If you think someone is having a cardiac arrest or a heart attack, call emergency services for an ambulance (000 in Australia). If the person is unconscious, begin administering cardiopulmonary resuscitation (CPR). A professional first aid course can teach you how to perform CPR properly and needn’t take more than a day.

How Can You Tell If Someone Is Having A Stroke?

Stroke is the fourth most common cause of heart disease hospitalisations for men. Stroke has certain outward signs, and if you see them in yourself or someone else, you should seek immediate medical attention. The longer a stroke goes untreated, the greater the risk of brain damage or death.

The FAST Signs Of Stroke

The Stroke Foundation recommends learning the following common signs of stroke. You can memorise them using the acronym ‘FAST’.

Face: Look at the person’s face. Is it drooping, especially the mouth?

Arms: Ask them to try lifting both their arms. Do they have any trouble with this? Are they unable to lift both arms to the same height?

Speech: Is the person slurring their words? Do they have trouble understanding you?

Time: If you see any of these symptoms, don’t waste time calling for an ambulance.

What To Do If You Think Someone Is Having A Stroke

If you think someone is having a stroke, call 000 if you are in Australia and ask for an ambulance immediately.
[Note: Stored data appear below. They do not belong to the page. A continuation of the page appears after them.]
-- ==== Sys2Proof/Machine/Reply.lean ====
section
/-! DEFINITION. Corber packets and replies (R295 to R305): the header, where a reply goes, and the final reply of an accepted
operation.  Every unit that ends an accepted operation ends it with `State.finish`. -/

namespace Sys2Proof.Machine

/-- Corber status codes (Table 12.3). -/
def stOk : Nat := 0x0000
def stAccepted : Nat := 0x0001
def stBusy : Nat := 0x0101
def stTraffic : Nat := 0x0102
def stParam : Nat := 0x0201
def stResource : Nat := 0x0202
def stAuth : Nat := 0x0301
def stLocked : Nat := 0x0302
def stPeer : Nat := 0x0401
def stConflict : Nat := 0x0402
def stFenced : Nat := 0x0501
def stUnsupported : Nat := 0x0601

/-- The flags of a reply (Table 12.2): REPLY, EVENT on the final reply of an accepted operation, DUPLICATE. -/
def replyFlags (final dup : Bool) : Nat := 1 + 2 * b2n final + 16 * b2n dup

/-- A reply packet (R296): the request's header fields and a body of STATUS, DETAIL and data; in the DK-96 form the short
header and 16 zero bits (R299). -/
def replyBytes (opcode : Nat) (q : CrbReq) (final dup : Bool) (status detail : Nat) (data : List Byte) : List Byte :=
  if q.dk96 then
    leBytes 2 opcode ++ leBytes 2 q.tag.toNat ++ leBytes 2 (4 + data.length) ++ leBytes 2 q.object ++ leBytes 4 q.seq.toNat ++
      leBytes 2 status ++ leBytes 2 0 ++ data
  else
    leBytes 2 opcode ++ leBytes 2 q.tag.toNat ++ leBytes 2 (4 + data.length) ++
      leBytes 4 (q.feid.toNat + 2 ^ 16 * q.object) ++ leBytes 2 (replyFlags final dup) ++ leBytes 4 q.seq.toNat ++
      leBytes 2 status ++ leBytes 2 detail ++ data

/-- Write a packet to the reply ring, or hold it, and the reading of requests, until space frees (R298). -/
def State.toRing (s : State) (pkt : List Byte) : State :=
  if s.crb.heldReplies.isEmpty && s.ringRoom false (ringSlots (pkt.length - 16)) then s.ringPut false pkt
  else (s.onCrb (fun c => { c with heldReplies := c.heldReplies ++ [pkt] })).setFld F.MGT_CRB_STATUS.RPL_STALL 0 1

/-- The fragments of a Corber packet on the whey channel, from fragment number `i` (R300). -/
def fragments (msg : Nat) : Nat → Nat → List Byte → List (List Byte)
  | 0, _, _ => []
  | n + 1, i, b =>
    let d := b.take 20
    let last := b.length ≤ 20
    (leBytes 4 (msg + 2 ^ 8 * i + 2 ^ 16 * b2n last + 2 ^ 17 * d.length) ++ d) ::
      (if last then [] else fragments msg n (i + 1) (b.drop 20))

/-- Send a Corber packet over the whey channel toward a FEID (R300). -/
def State.toWhey (s : State) (feid : Nat) (pkt : List Byte) : State :=
  let msg := s.crb.nextMsg % 256
  let s1 := s.onCrb (fun c => { c with nextMsg := (msg + 1) % 256 })
  s1.each (fragments msg 256 0 pkt) (fun s b =>
    (s.wheyRouted { carry := 2, code := 0x40, origin := s.ownFeid, dest := feid, hops := 1, body := b }).1)

/-- Send a packet to a requester over its transport. -/
def State.sendTo (s : State) (src : Requester) (pkt : List Byte) : State :=
  match src with
  | .rings => s.toRing pkt
  | .malacel => s.emit (.reply .malacel pkt)
  | .mctp m e => s.emit (.reply (.mctp m e) pkt)
  | .whey f => s.toWhey f.toNat pkt

/-- The requester index of a source, 0 where none is recorded. -/
def State.indexOfReq (s : State) (r : Requester) : Nat := ((s.crb.reqs.find? (fun e => e.2.1 == r)).map (·.1)).getD 0

/-- Record the status of a change request, as one of the requester's last 32 (R303). -/
def State.record (s : State) (opcode : Nat) (q : CrbReq) (status detail : Nat) : State :=
  let e : DupRec := { src := q.src, seq := q.seq, opcode := opcode, tag := q.tag, status := status, detail := detail }
  s.onCrb (fun c =>
    let others := c.dups.filter (fun (d : DupRec) => !(d.src == q.src && d.seq == q.seq && d.opcode == opcode && d.tag == q.tag))
    let mine := (others.filter (fun (d : DupRec) => d.src == q.src)).take 31
    { c with dups := e :: (mine ++ others.filter (fun (d : DupRec) => d.src != q.src)) })

/-- Send a reply, first or final (R296, R305); one of status BUSY is counted (R314). -/
def State.replyNow (s : State) (opcode : Nat) (q : CrbReq) (final : Bool) (status detail : Nat) (data : List Byte) : State :=
  (s.whenb (status == stBusy) (fun s => s.bump R.MGT_CRB_BUSY_CNT)).sendTo q.src (replyBytes opcode q final false status detail data)

/-- The accepted requests of an opcode about an object. -/
def State.awaiting (s : State) (opcode object : Nat) : List Outst :=
  s.crb.outst.filter (fun (o : Outst) => o.opcode == opcode && o.req.object == object && o.accepted)

/-- Give the final reply of the accepted requests that `p` admits (R305). -/
def State.finishIf (s : State) (p : Outst → Bool) (status detail : Nat) (data : List Byte) : State :=
  let l := s.crb.outst.filter (fun (o : Outst) => o.accepted && p o)
  let s1 := s.onCrb (fun c => { c with outst := c.outst.filter (fun (o : Outst) => !(o.accepted && p o)) })
  s1.each l (fun s o =>
    let s2 := s.record o.opcode o.req status detail
    if o.discard then s2 else s2.replyNow o.opcode o.req true status detail data)

/-- Give the final reply of every accepted request of an opcode about an object (R305). -/
def State.finish (s : State) (opcode object status : Nat) (detail : Nat := 0) (data : List Byte := []) : State :=
  s.finishIf (fun o => o.opcode == opcode && o.req.object == object) status detail data

/-- Give the final reply of every accepted request of an opcode that names no object (R305). -/
def State.finishAny (s : State) (opcode status : Nat) (detail : Nat := 0) (data : List Byte := []) : State :=
  s.finishIf (fun o => o.opcode == opcode) status detail data

end Sys2Proof.Machine
end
While you wait for it to arrive, you can do the following:

  • If they are conscious, help them to lie on their side with their head slightly elevated.
  • Don’t give them any food or drink.
  • If they are wearing any clothing that might restrict their breathing, loosen it.
  • Check whether they are breathing. If not, start performing CPR.

When you call an ambulance, the operator will guide you through what you need to do. However, you can become more prepared for any emergency where you have to perform CPR or give any other first aid by taking part in an accredited first aid course.

What Causes Stroke?

A stroke happens when the blood supply to the brain is disrupted, either when plaque or a blood clot blocks a blood vessel (ischaemic stroke) or when a blood vessel bursts (haemorrhagic stroke).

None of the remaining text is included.